Haspo-Herren mit erster Saisonpleite

Damit bestätigten sich die Befürchtungen, dass der TSV Ottobeuren eine Woche nach seinem 27:47-Debakel beim Tabellenführer TV Erlangen-Bruck eine Trotzreaktion zeigen würde. Allerdings bekam Haspo den enorm verbesserten Gegner auch gerade defensiv einfach nicht in den Griff.

Dabei waren die Bayreuther durchaus vielversprechend gestartet. Mit konzentriertem Spiel legten sie eine 5:2-Führung vor (7.) und stabilisierten sie bis zum 7:4 (10.).

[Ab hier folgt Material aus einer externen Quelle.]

-- ==== Sys2Proof/Certificates/Slice0/Obligations.lean ====
section
/-! DEFINITION. The statements for the provers. Each clause names the conditions under which a command completes, on the
state and the operands alone, and what the next state holds. -/

section Statements

open Sys2Proof Sys2Proof.Machine Sys2Proof.Safety

/-! ## The Sequencer -/

/-- The two-operand scalar instructions of R104: each writes s[SD] with its function of s[SA] and operand B (IMM when IF is
1, else s[SB]), usable in the next cycle, MUL 3 cycles after dispatch; a write to s0 is discarded (R98); nothing else changes
but the position in the program. -/
def Obligations.ScalarArithmeticWritesItsResult : Prop :=
  ∀ (s : State) (c : Nat) (h : Hdr) (o : SqArgs),
    let k := getCore s c
    let a := sreg k o.sa
    let b := if o.immf then o.imm else sreg k o.sb
    let rs := [o.sd, o.sa] ++ (if o.immf then [] else [o.sb])
    (Dispatches s c (.add c h o) h rs → ∃ t, exec (.add c h o) s = .next t ∧ ScalarWrite s t c o.sd (a + b) k.regAt) ∧
    (Dispatches s c (.sub c h o) h rs → ∃ t, exec (.sub c h o) s = .next t ∧ ScalarWrite s t c o.sd (a - b) k.regAt) ∧
    (Dispatches s c (.mul c h o) h rs → ∃ t, exec (.mul c h o) s = .next t ∧
      ScalarWrite s t c o.sd (a * b) (tset k.regAt o.sd.toNat (k.cyc + 3))) ∧
    (Dispatches s c (.and c h o) h rs → ∃ t, exec (.and c h o) s = .next t ∧ ScalarWrite s t c o.sd (a &&& b) k.regAt) ∧
    (Dispatches s c (.or c h o) h rs → ∃ t, exec (.or c h o) s = .next t ∧ ScalarWrite s t c o.sd (a ||| b) k.regAt) ∧
    (Dispatches s c (.xor c h o) h rs → ∃ t, exec (.xor c h o) s = .next t ∧ ScalarWrite s t c o.sd (a ^^^ b) k.regAt) ∧
    (Dispatches s c (.shl c h o) h rs → ∃ t, exec (.shl c h o) s = .next t ∧
      ScalarWrite s t c o.sd (a <<< (b.toNat % 64)) k.regAt) ∧
    (Dispatches s c (.shr c h o) h rs → ∃ t, exec (.shr c h o) s = .next t ∧
      ScalarWrite s t c o.sd (a >>> (b.toNat % 64)) k.regAt) ∧
    (Dispatches s c (.sra c h o) h rs → ∃ t, exec (.sra c h o) s = .next t ∧
      ScalarWrite s t c o.sd (a.sshiftRight (b.toNat % 64)) k.regAt) ∧
    (Dispatches s c (.min c h o) h rs → ∃ t, exec (.min c h o) s = .next t ∧
      ScalarWrite s t c o.sd (if b.toInt < a.toInt then b else a) k.regAt) ∧
    (Dispatches s c (.max c h o) h rs → ∃ t, exec (.max c h o) s = .next t ∧
      ScalarWrite s t c o.sd (if a.toInt < b.toInt then b else a) k.regAt)

/-- MOVI writes IMM (R104); SPR writes the value FN selects: core number in its tile, tile, partition, launch, fabric time,
session handle, plate set (R104); SQRY writes the slot table entry (R71, R134); PERF writes the counter SEL selects (R134). -/
def Obligations.ScalarReadsWriteWhatTheySelect : Prop :=
  ∀ (s : State) (c : Nat) (h : Hdr),
    let k := getCore s c
    (∀ o : SqArgs, Dispatches s c (.movi c h o) h [o.sd] →
      ∃ t, exec (.movi c h o) s = .next t ∧ ScalarWrite s t c o.sd o.imm k.regAt) ∧
    (∀ (o : SqArgs) (x : CoreCtx), Dispatches s c (.spr c h o) h [o.sd] → k.ctx = some x →
      ∃ t v, exec (.spr c h o) s = .next t ∧ ScalarWrite s t c o.sd v k.regAt ∧
        (o.fn = 0 → v.toNat = c % 16) ∧ (o.fn = 1 → v.toNat = c / 16) ∧ (o.fn = 2 → v = BitVec.ofNat 64 x.part) ∧
        (o.fn = 3 → v = BitVec.ofNat 64 x.launch) ∧ (o.fn = 4 → v = BitVec.ofNat 64 s.time.ftime) ∧
        (o.fn = 5 → v.toNat = x.handle.toNat) ∧ (o.fn = 6 → v.toNat = x.pset.toNat)) ∧
    (∀ o : QryArgs, Dispatches s c (.sqry c h o) h [o.sd] →
      ∃ t v, exec (.sqry c h o) s = .next t ∧ ScalarWrite s t c o.sd v k.regAt ∧
        let e := slotOf k o.pad.toNat o.slot.toNat
        bits v 55 54 = stateCode e.st ∧ bits v 53 51 = e.owner.toNat ∧ bits v 50 46 = e.consumers.toNat ∧
        bits v 45 43 = e.producer.toNat ∧ bits v 35 28 = e.rowCount.toNat ∧ bits v 26 20 = e.firstRow.toNat ∧
        bits v 19 14 = e.bankCount.toNat ∧ bits v 13 9 = e.firstBank.toNat ∧ bit v 63 = e.retain) ∧
    (∀ o : PerfArgs, Dispatches s c (.perf c h o) h [o.sd] →
      ∃ t v, exec (.perf c h o) s = .next t ∧ ScalarWrite s t c o.sd v k.regAt ∧
        (o.sel = 0 → v = BitVec.ofNat 64 (k.cyc - k.markAt)) ∧ (o.sel = 1 → v = BitVec.ofNat 64 k.slipMx) ∧
        (o.sel = 2 → v = BitVec.ofNat 64 k.slipVx) ∧ (o.sel = 3 → v = BitVec.ofNat 64 k.cyc) ∧
        (o.sel = 4 → v = BitVec.ofNat 64 k.retired))

/-- SETP writes predicate PD with the comparison FN selects of s[SA] and B, and PLOG with the function FN selects of p[PA]
and p[PB] (R104); p0 stays true (R98). -/
def Obligations.PredicateInstructionsWriteTheirCondition : Prop :=
  ∀ (s : State) (c : Nat) (h : Hdr) (o : SqArgs),
    let k := getCore s c
    let a := sreg k o.sa
    let b := if o.immf then o.imm else sreg k o.sb
    (Dispatches s c (.setp c h o) h ([o.sa] ++ (if o.immf then [] else [o.sb])) →
      ∃ t v, exec (.setp c h o) s = .next t ∧ PredicateWrite s t c o.pd v ∧
        (o.fn = 0 → v = decide (a = b)) ∧ (o.fn = 1 → v = decide (a ≠ b)) ∧ (o.fn = 2 → v = decide (a.toInt < b.toInt)) ∧
        (o.fn = 3 → v = decide (a.toInt ≤ b.toInt)) ∧ (o.fn = 4 → v = decide (b.toInt < a.toInt)) ∧
        (o.fn = 5 → v = decide (b.toInt ≤ a.toInt)) ∧ (o.fn = 6 → v = decide (a.toNat < b.toNat)) ∧
        (o.fn = 7 → v = decide (b.toNat ≤ a.toNat))) ∧
    (Dispatches s c (.plog c h o) h [] →
      ∃ t v, exec (.plog c h o) s = .next t ∧ PredicateWrite s t c o.pd v ∧
        (o.fn = 0 → v = (preg k o.pa && preg k o.pb)) ∧ (o.fn = 1 → v = (preg k o.pa || preg k o.pb)) ∧
        (o.fn = 2 → v = (preg k o.pa ^^ preg k o.pb)) ∧ (o.fn = 3 → v = (preg k o.pa && !preg k o.pb)))

/-- NOP, a WAIT whose conditions hold and a FENCE with no store under way only go on (R104, R133, R136); MARK also sets the
mark counter to 0 in the next cycle (R81); BR goes on at its own address plus IMM, 3 cycles later (R104). -/
def Obligations.SequencerGoesOn : Prop :=
  ∀ (s : State) (c : Nat) (h : Hdr),
    let k := getCore s c
    (Dispatches s c (.nop c h) h [] → ∃ t, exec (.nop c h) s = .next t ∧ Passes s t c) ∧
    (∀ o : MarkArgs, Dispatches s c (.wait c h o) h [] → (∀ x ∈ [o.c0, o.c1, o.c2, o.c3], condHolds k x = true) →
      ∃ t, exec (.wait c h o) s = .next t ∧ Passes s t c) ∧
    (Dispatches s c (.fenceInstr c h) h [] → ∃ t, exec (.fenceInstr c h) s = .next t ∧ Passes s t c) ∧
    (∀ o : MarkArgs, Dispatches s c (.mark c h o) h [] → (∀ x ∈ [o.c0, o.c1, o.c2, o.c3], condHolds k x = true) →
      ∃ t, exec (.mark c h o) s = .next t ∧ OnlyCore s t c ∧ Retired k (getCore t c) ∧
        getCore t c = { k with
          markAt := k.cyc + 1, mapped := false,
          pc := (getCore t c).pc, loops := (getCore t c).loops, retired := k.retired + 1, sqAt := k.cyc + 1 }) ∧
    (∀ o : SqArgs, Dispatches s c (.br c h o) h [] →
      ∃ t, exec (.br c h o) s = .next t ∧ OnlyCore s t c ∧
        getCore t c = { k with
          mapped := false, pc := (loopNext k.loops (BitVec.ofNat 64 k.pc + o.imm).toNat).1,
          loops := (loopNext k.loops (BitVec.ofNat 64 k.pc + o.imm).toNat).2, retired := k.retired + 1, sqAt := k.cyc + 3 })

/-- LOOP with a count or a body of 0 goes on after the body; otherwise it enters the body with its count (R104, R105). END
takes effect at once, and the kernel of the core ends once the core has drained: the core is idle and its share of the launch
has ended (R103). -/
def Obligations.LoopAndEndOfKernel : Prop :=
  ∀ (s : State) (c : Nat) (h : Hdr) (o : SqArgs),
    let k := getCore s c
    let n := bits o.imm 15 0
    let count := bits (sreg k o.sa) 31 0
    (Dispatches s c (.loop c h o) h [o.sa] → ∃ t, exec (.loop c h o) s = .next t ∧ OnlyCore s t c ∧
      (count = 0 ∨ n = 0 → getCore t c = { k with
          mapped := false, pc := (loopNext k.loops (k.pc + n + 1)).1, loops := (loopNext k.loops (k.pc + n + 1)).2,
          retired := k.retired + 1, sqAt := k.cyc + 1 }) ∧
      (count ≠ 0 → n ≠ 0 → getCore t c = { k with
          mapped := false, pc := k.pc + 1, loops := ⟨k.pc + 1, k.pc + n, count⟩ :: k.loops,
          retired := k.retired + 1, sqAt := k.cyc + 1 })) ∧
    (Dispatches s c (.end_ c h) h [] → ∃ t, exec (.end_ c h) s = .next t ∧
      t = setCore s c { k with run := .ended, retired := k.retired + 1, sqAt := k.cyc + 1, mapped := false }) ∧
    (c < 128 → k.run = .ended → k.qLd = [] → k.qSt = [] → k.qMx = [] → k.qVx = [] → k.flights = [] →
      ∃ t, exec (.kernelEnd c) s = .next t ∧ (getCore t c).run = .idle ∧ (getCore t c).ctx = none ∧
        (∀ j, j ≠ c → getCore t j = getCore s j) ∧ t.mem = s.mem ∧
        (∀ x, k.ctx = some x → ∀ l ∈ s.launches, l.id = x.launch → ∃ l' ∈ t.launches, l'.id = l.id ∧ c ∈ l'.ended))

/-- The guard (R100): an instruction whose guard does not hold takes one dispatch cycle and has no other effect: only the position in
the program changes. PRED 0 with PNEG 1 never holds. The one exception is an END at the last address, which R478 has stop the core. -/
def Obligations.GuardOffPassesOver : Prop :=
  ∀ (s : State) (c : Nat) (h : Hdr) (i : Instr),
    let k := getCore s c
    (h.pred = 0 → h.pneg = true → guardOn k h = false) ∧
    (coreHdr i = some h → coreOfInstr i = some c → Calm s c → illegalField i = none → guardOn k h = false →
      (∀ g, i = .end_ c g → (loopNext k.loops (k.pc + 1)).1 ≠ k.ibuf.length) →
      ∃ t, exec i s = .next t ∧ Passes s t c)

/-- BMAP writes the bank map of one or two ports (R132). SLOT defines a slot that is EMPTY, at the end of its cycle (R131);
SCLR makes a FULL slot EMPTY (R135). -/
def Obligations.SlotAndMapInstructions : Prop :=
  ∀ (s : State) (c : Nat) (h : Hdr),
    let k := getCore s c
    (∀ o : BmapArgs, Dispatches s c (.bmap c h o) h [] → ∃ t, exec (.bmap c h o) s = .next t ∧ OnlyCore s t c ∧
      Retired k (getCore t c) ∧ (getCore t c).mapped = true ∧
      (o.v1 = false ∨ o.port1 ≠ o.port0 → mapOf (getCore t c) o.port0.toNat = o.map0) ∧
      (o.v1 = true → mapOf (getCore t c) o.port1.toNat = o.map1) ∧
      (∀ p, p ≠ o.port0.toNat → (o.v1 = true → p ≠ o.port1.toNat) → mapOf (getCore t c) p = mapOf k p) ∧
      (getCore t c).padW = k.padW ∧ (getCore t c).padA = k.padA ∧ (getCore t c).padP = k.padP ∧ (getCore t c).gpr = k.gpr) ∧
    (∀ o : SlotArgs, Dispatches s c (.slot c h o) h [] → (slotOf k o.pad.toNat o.slot.toNat).st = .empty →
      ∃ t, exec (.slot c h o) s = .next t ∧ OnlyCore s t c ∧ Retired k (getCore t c) ∧
        (let e := slotOf (getCore (endCycle t c) c) o.pad.toNat o.slot.toNat
         e.st = .empty ∧ e.rowCount = o.rowCount ∧ e.firstRow = o.firstRow ∧ e.bankCount = o.bankCount ∧
         e.firstBank = o.firstBank ∧ e.producer = o.producer ∧ e.consumers = o.consumers ∧ e.retain = o.retain) ∧
        (∀ n, n ≠ o.slot.toNat → slotOf (getCore (endCycle t c) c) o.pad.toNat n = slotOf k o.pad.toNat n)) ∧
    (∀ o : SclrArgs, Dispatches s c (.sclr c h o) h [] → (slotOf k o.pad.toNat o.slot.toNat).st = .full →
      ∃ t, exec (.sclr c h o) s = .next t ∧ OnlyCore s t c ∧ Retired k (getCore t c) ∧
        slotOf (getCore (endCycle t c) c) o.pad.toNat o.slot.toNat =
          { slotOf k o.pad.toNat o.slot.toNat with st := .empty, owner := 7 } ∧
        (∀ n, n ≠ o.slot.toNat → slotOf (getCore (endCycle t c) c) o.pad.toNat n = slotOf k o.pad.toNat n))

/-- LDS reads its row in this cycle and writes s[SD] with the 1, 2, 4 or 8 bytes FN selects at the byte offset IMM[31:0] + s[SA]
of the slot, zero- or sign-extended, usable 4 cycles later; STS writes the low bytes of s[SB] there, in this cycle (R104, R106). SHW
checks its address, leaves s[SD] pending, and waits for memory (R101, R104). -/
def Obligations.SequencerPadAccesses : Prop :=
  ∀ (s : State) (c : Nat) (h : Hdr) (o : SqArgs),
    let k := getCore s c
    let n := 2 ^ (o.fn.toNat % 4)
    let off := (bits o.imm 31 0 + (sreg k o.sa).toNat) % 2 ^ 64
    let slot := bits o.imm 60 55
    let key := slotKey (slotOf k 1 slot) (off / 128)
    let raw := leNat (((rowBytes k.padA 1 key).drop (off % 128)).take n)
    let use : Access → SlotUse := fun a => { pad := 1, slot := slot, acc := a, flag := bit o.imm 63, r0 := off / 128, n := 1 }
    (Dispatches s c (.lds c h o) h [o.sd, o.sa] → checkUse k 0 (use .read) = .ok → off % n = 0 →
      ∃ t, exec (.lds c h o) s = .next t ∧ OnlyCore s t c ∧ Retired k (getCore t c) ∧ (getCore t c).gpr = k.gpr ∧
        (getCore t c).padA = k.padA ∧ tget 0 (getCore t c).regAt o.sd.toNat = k.cyc + 4 ∧
        (Reaches k 0 1 slot → PadsSound k →
          let u := getCore (afterCycles c 4 t) c
          sreg u o.sd = (if o.sd = 0 then 0 else if bit o.fn 2 then ofInt 64 (signed (8 * n) raw) else BitVec.ofNat 64 raw) ∧
          (∀ r, r ≠ o.sd → sreg u r = sreg k r) ∧ (∀ j, rowBytes u.padA 1 j = rowBytes k.padA 1 j) ∧ u.cyc = k.cyc + 4)) ∧
    (Dispatches s c (.sts c h o) h [o.sa, o.sb] → checkUse k 0 (use .write) = .ok → off % n = 0 → Reaches k 0 1 slot →
      ∃ t, exec (.sts c h o) s = .next t ∧ OnlyCore s t c ∧ Retired k (getCore t c) ∧ (getCore t c).gpr = k.gpr ∧
        let x := getCore (endCycle t c) c
        rowBytes x.padA 1 key = (rowBytes k.padA 1 key).take (off % 128) ++ natLE n (sreg k o.sb).toNat ++
          (rowBytes k.padA 1 key).drop (off % 128 + n) ∧
        (∀ j, j ≠ key → rowBytes x.padA 1 j = rowBytes k.padA 1 j) ∧ x.padW = k.padW ∧ x.padP = k.padP) ∧
    (Dispatches s c (.shw c h o) h [o.sd, o.sa] → (sreg k o.sa + o.imm).toNat % 4 = 0 →
      ∃ t, exec (.shw c h o) s = .next t ∧ OnlyCore s t c ∧ Retired k (getCore t c) ∧ (getCore t c).gpr = k.gpr ∧
        (o.sd ≠ 0 → tget 0 (getCore t c).regAt o.sd.toNat = never) ∧
        ∃ f, (getCore t c).flights = [f] ∧ f.eng = 0 ∧ f.addr = k.pc ∧
          f.mem.map (fun q => (q.ins, q.sc.a)) = some (.shw c h o, sreg k o.sa + o.imm))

Bis dahin wurden die über die vollen 60 Minuten immer wieder hervorragend vorbereiteten Würfe auch konsequent verwertet, was den am Ende guten Ottobeurer Torwart Thoran Mayer zunächst nicht ins Spiel kommen ließ.

Ottobeuren übernimmt die Führung

Während sich der Schlussmann der Gastgeber fortan deutlich steigerte, bekamen die Haspo-Torhüter vor allem in der ersten Halbzeit kaum einen Ball zu fassen. Außerdem hatte auch die in abwechselnden Varianten agierende Haspo-Abwehr nicht ihren besten Tag und kam nur zu sechs Ballgewinnen. So glich Ottobeuren, angeführt vom sehr wendigen Patrick Kofler im linken Rückraum (9 Tore), beim 8:8 (16.) erstmals aus und übernahm beim 11:10 (21.) die Führung. Diese sollten die Hausherren dann tatsächlich bis zum Schlusspfiff nicht mehr aus der Hand geben.

Vor allem der Gegenstoß der Allgäuer kam in der Folge immer mehr ins Laufen, denn Haspo scheiterte ein ums andere Mal an der fast schon indiskutablen Abschlussschwäche. Sage und schreibe 25 Bayreuther Fehlwürfe nutzten Rechtsaußen Karlo Tomic (7) und Linksaußen Miklos Szücs (8) zu zahlreichen schnellen Treffern, die den Gastgebern schon beim 15:11 (25.) einen ersten soliden Vorsprung ermöglichten. Lediglich auf die Nervenstärke von Yannik Meyer-Siebert beim Siebenmeter (8 von 8) war Verlass, doch auch der Spielmacher erlaubte sich acht Fehlwürfe aus dem Feld.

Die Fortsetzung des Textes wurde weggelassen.